### About this exercise
Your output must consist solely of the lines from the one containing "namespace Sys2Proof.Machine" through the end of the records, reproduced exactly.
[[ Exercise materials open ]]
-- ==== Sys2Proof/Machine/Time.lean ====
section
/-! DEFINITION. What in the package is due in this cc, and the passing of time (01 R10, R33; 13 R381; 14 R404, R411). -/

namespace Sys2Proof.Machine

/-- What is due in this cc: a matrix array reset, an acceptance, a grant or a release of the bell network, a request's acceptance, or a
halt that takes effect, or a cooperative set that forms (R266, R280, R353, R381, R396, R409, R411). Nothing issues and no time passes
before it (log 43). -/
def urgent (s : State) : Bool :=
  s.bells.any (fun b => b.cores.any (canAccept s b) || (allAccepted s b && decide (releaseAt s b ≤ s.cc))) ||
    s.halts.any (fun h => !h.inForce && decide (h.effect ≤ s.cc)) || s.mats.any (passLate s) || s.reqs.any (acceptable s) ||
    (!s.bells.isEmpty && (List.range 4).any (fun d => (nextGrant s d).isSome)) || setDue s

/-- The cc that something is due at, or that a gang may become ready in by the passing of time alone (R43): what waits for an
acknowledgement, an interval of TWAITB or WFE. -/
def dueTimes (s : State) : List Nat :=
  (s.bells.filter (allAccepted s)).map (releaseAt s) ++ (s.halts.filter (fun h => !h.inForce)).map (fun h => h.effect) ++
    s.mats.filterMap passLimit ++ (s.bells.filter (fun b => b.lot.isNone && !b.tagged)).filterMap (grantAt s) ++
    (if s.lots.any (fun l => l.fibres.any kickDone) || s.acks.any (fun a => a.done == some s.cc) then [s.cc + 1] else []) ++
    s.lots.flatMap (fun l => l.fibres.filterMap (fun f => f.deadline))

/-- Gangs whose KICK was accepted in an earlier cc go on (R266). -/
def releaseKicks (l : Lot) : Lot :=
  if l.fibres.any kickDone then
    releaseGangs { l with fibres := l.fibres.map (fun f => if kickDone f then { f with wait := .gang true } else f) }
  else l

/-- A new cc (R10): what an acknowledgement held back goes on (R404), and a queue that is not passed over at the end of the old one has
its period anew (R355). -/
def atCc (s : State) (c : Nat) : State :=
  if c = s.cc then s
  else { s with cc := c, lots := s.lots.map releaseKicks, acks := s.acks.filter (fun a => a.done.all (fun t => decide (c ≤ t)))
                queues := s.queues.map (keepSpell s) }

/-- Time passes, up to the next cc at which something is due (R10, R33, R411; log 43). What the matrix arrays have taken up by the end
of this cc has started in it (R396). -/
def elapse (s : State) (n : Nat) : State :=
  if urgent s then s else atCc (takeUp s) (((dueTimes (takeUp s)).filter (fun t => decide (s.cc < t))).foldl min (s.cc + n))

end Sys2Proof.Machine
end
[[ Exercise materials closed ]]
### Answer below
namespace Sys2Proof.Machine

/-- What is due in this cc: a matrix array reset, an acceptance, a grant or a release of the bell network, a request's acceptance, or a
halt that takes effect, or a cooperative set that forms (R266, R280, R353, R381, R396, R409, R411). Nothing issues and no time passes
before it (log 43). -/
def urgent (s : State) : Bool :=
  s.bells.any (fun b => b.cores.any (canAccept s b) || (allAccepted s b && decide (releaseAt s b ≤ s.cc))) ||
    s.halts.any (fun h => !h.inForce && decide (h.effect ≤ s.cc)) || s.mats.any (passLate s) || s.reqs.any (acceptable s) ||
    (!s.bells.isEmpty && (List.range 4).any (fun d => (nextGrant s d).isSome)) || setDue s

/-- The cc that something is due at, or that a gang may become ready in by the passing of time alone (R43): what waits for an
acknowledgement, an interval of TWAITB or WFE. -/
def dueTimes (s : State) : List Nat :=
  (s.bells.filter (allAccepted s)).map (releaseAt s) ++ (s.halts.filter (fun h => !h.inForce)).map (fun h => h.effect) ++
    s.mats.filterMap passLimit ++ (s.bells.filter (fun b => b.lot.isNone && !b.tagged)).filterMap (grantAt s) ++
    (if s.lots.any (fun l => l.fibres.any kickDone) || s.acks.any (fun a => a.done == some s.cc) then [s.cc + 1] else []) ++
    s.lots.flatMap (fun l => l.fibres.filterMap (fun f => f.deadline))

/-- Gangs whose KICK was accepted in an earlier cc go on (R266). -/
def releaseKicks (l : Lot) : Lot :=
  if l.fibres.any kickDone then
    releaseGangs { l with fibres := l.fibres.map (fun f => if kickDone f then { f with wait := .gang true } else f) }
  else l

/-- A new cc (R10): what an acknowledgement held back goes on (R404), and a queue that is not passed over at the end of the old one has
its period anew (R355). -/
def atCc (s : State) (c : Nat) : State :=
  if c = s.cc then s
  else { s with cc := c, lots := s.lots.map releaseKicks, acks := s.acks.filter (fun a => a.done.all (fun t => decide (c ≤ t)))
                queues := s.queues.map (keepSpell s) }

/-- Time passes, up to the next cc at which something is due (R10, R33, R411; log 43). What the matrix arrays have taken up by the end
of this cc has started in it (R396). -/
def elapse (s : State) (n : Nat) : State :=
  if urgent s then s else atCc (takeUp s) (((dueTimes (takeUp s)).filter (fun t => decide (s.cc < t))).foldl min (s.cc + n))

end Sys2Proof.Machine
end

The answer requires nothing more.